Rektor Universitas Lampung (Unila) Karomani ditetapkan Komisi Pemberantasan Korupsi (KPK) sebagai tersangka dalam kasus dugaan suap penerimaan mahasiswa baru. Keterlibatan pimpinan perguruan tinggi dalam kasus ini membuat sejumlah pihak mengkritik dan mempertanyakan soal seleksi jalur mandiri dalam penerimaan mahasiswa baru di universitas.
Menanggapi hal tersebut, anggota Ombudsman RI, Indraza Marzuki Rais menilai perlu adanya pengawasan terhadap jalur seleksi penerimaan mahasiswa baru yang dilakukan sesuai kewenangan masing-masing universitas.
Terlebih, kata Indraza, universitas yang berstatus PTN BH (Perguruan Tinggj Negeri Berbadan Hukum) seperti Unila memiliki hak otonom untuk mengatur tata kelolanya sendiri, termasuk dalam hal keuangan.
"Namun harus dilihat, ketika ada jalur-jalur yang memberikan kekuasaan lebih terhadap kewenangan keuangan, maka seharusnya program pengawasan terkait dengan hal tersebut juga diperketat," kata Indraza kepada wartawan di Kantor Ombudsman RI, Kuningan, Jakarta Selatan, Kamis (25/8).
Indraza mengatakan, universitas berstatus PTN BH seperti Unila memiliki kewenangan untuk mengumpulkan anggaran untuk pengembangan universitas, salah satunya melalui seleksi jalur mandiri.
Kendati demikian, menurutnya, minimnya pengawasan terhadap seleksi jalur mandiri dapat dimanfaatkan pihak-pihak yang tidak bertanggungjawab sebagai celah untuk melakukan hal-hal yang melanggar hukum, misalnya, praktik korupsi. Oleh karena itu, ia menilai pentingnya membangun sistem pengawasan baik yang dilakukan oleh Kementerian atau juga di internal perguruan tinggi.

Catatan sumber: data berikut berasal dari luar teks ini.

-- ==== Sys2Proof/Machine/LinkReceiver.lean ====
section
/-! DEFINITION. The link receiver: classes, delivered markers and the link condition (chapter 1). -/

namespace Sys2Proof.Machine

/-- R2: the class of a slot: `none` is a BAD slot. -/
def classOf (f : Option LinkFrame) : SlotClass :=
  match f with
  | none => .bad
  | some f => match f.ftype with
    | .idle => .idle
    | .sample => .sample f.samples

/-- R3: the marker delivered for a slot: that of a SAMPLE slot, with code 7 as NONE. -/
def deliveredMarker (f : Option LinkFrame) : Marker :=
  match f with
  | none => .none
  | some f => match f.ftype with
    | .idle => .none
    | .sample => markerOf f.markerCode

/-- R3: whether the marker-error counter increases. -/
def markerError (f : Option LinkFrame) : Bool :=
  match f with
  | none => false
  | some f => match f.ftype with
    | .idle => f.markerCode != 0
    | .sample => f.markerCode == 7

/-- R2: a BAD arrival increases the BAD-frame counter. -/
def classify (f : Option LinkFrame) (s : State) : State := if f.isNone then countBadFrame s else s

/-- R3: the marker is delivered to the film-position unit. -/
def deliver (f : Option LinkFrame) (s : State) : State :=
  deliverMarker (deliveredMarker f) (if markerError f then countMarkerError s else s)

/-- R6: the stream states in which an IDLE slot is a dropout. -/
def inReel (st : StreamState) : Bool := st == .priming || st == .running

/-- R6: whether a slot is a dropout, by the stream state before it was handled. -/
def isDropout (c : SlotClass) (before : StreamState) : Bool := c == .idle && inReel before

/-- R6: whether a slot counts as bad. -/
def countsBad (c : SlotClass) (before : StreamState) : Bool := c == .bad || isDropout c before

/-- R7, R19, R25: the count has reached 256 with the link GOOD: the link is lost. -/
def linkLostStep (s : State) : State :=
  if s.link.cond = .good ∧ s.link.badCount = Config.badLimit then
    let s := countLinkLoss (s.setLink { s.link with cond := .lost })
    let s := raise .linkLost none none s
    let s := s.setStream { s.stream with armed := false }
    if inReel s.stream.state then enterDraining s else s
  else s

/-- R8: the first slot that is neither BAD nor a dropout restores a lost link. -/
def linkRestoredStep (s : State) : State :=
  if s.link.cond = .lost then
    raise .linkRestored none none (s.setLink { s.link with cond := .good })
  else s

/-- R6 to R8: step 5 of an arrival. -/
def updateLink (c : SlotClass) (before : StreamState) (s : State) : State :=
  if countsBad c before then
    let s := if isDropout c before then countDropout s else s
    linkLostStep (s.setLink { s.link with badCount := min Config.badLimit (s.link.badCount + 1) })
  else linkRestoredStep (s.setLink { s.link with badCount := 0 })

end Sys2Proof.Machine
end

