-- ==== Sys2Proof/Machine/ResetRows.lean ====
section
/-! DEFINITION. The meanings of the reset input, the supply and the profile store's completions. -/

namespace Sys2Proof.Machine

/-- HARD_RESET (R14, R181): the reset input is asserted. -/
def execHardReset (s : State) : Result := .next (assertReset s)

/-- POWER_UP (R181, R187). -/
def execPowerUp (s : State) : Result := actWhen (!s.power.supply) powerUpStep s

/-- HARD_RESET_RELEASE (R14, R187). -/
def execHardResetRelease (s : State) : Result := .next (releaseReset s)

/-- BOOT_RECALL_DONE (R153, R181, R187). -/
def execBootRecallDone (s : State) : Result := actWhen s.live bootDoneStep s

/-- STORE_ERASE_END (R184). -/
def execStoreEraseEnd (s : State) : Result := actWhen s.live eraseEndStep s

/-- STORE_DONE (R184). -/
def execStoreDone (s : State) : Result := actWhen s.live storeDoneStep s

/-- RECALL_DONE (R185). -/
def execRecallDone (s : State) : Result := actWhen s.live recallDoneStep s

/-- POWER_DOWN (R183, R186). -/
def execPowerDown (s : State) : Result := .next (powerDownStep s)

end Sys2Proof.Machine
end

"Jadi aturan jalur mandiri itu sebetulnya tidak salah, tapi pelaksanaannya dan pengawasannya yang kurang," ujarnya.
Sebelumnya diberitakan, KPK menetapkan empat orang sebagai tersangka kasus dugaan suap penerimaan mahasiswa baru Unila jalur seleksi mandiri tahun akademik (TA) 2022/2023, Minggu (21/8). Salah satunya, Karomani.
Dua pejabat kampus lainnya juga berstatus tersangka, yakni Wakil Rektor I Bidang Akademik Unila, Heryandi, dan Ketua Senat Unila, Muhammad Basri (MB). Sementara itu, seorang lainnya dari swasta, Andi Desfiandi.
Atas perbuatannya sebagai penerima suap, Karomani dan kedua rekannya disangkakan melanggar Pasal 12 huruf a atau huruf b atau Pasal 11 Undang-Undang (UU) Nomor 31 Tahun 199 tentang Pemberantasan Tindak Pidana Korupsi (Tipikor) sebagaimana telah diubah dengan UU Nomor 20 Tahun 2001 jo Pasal 55 ayat (1) ke-1 KUHP.
Adapun Andi, yang merupakan pemberi suap, dijerat Pasal 5 ayat (1) huruf a atau Pasal 5 ayat (1) huruf b atau Pasal 13 UU Tipikor.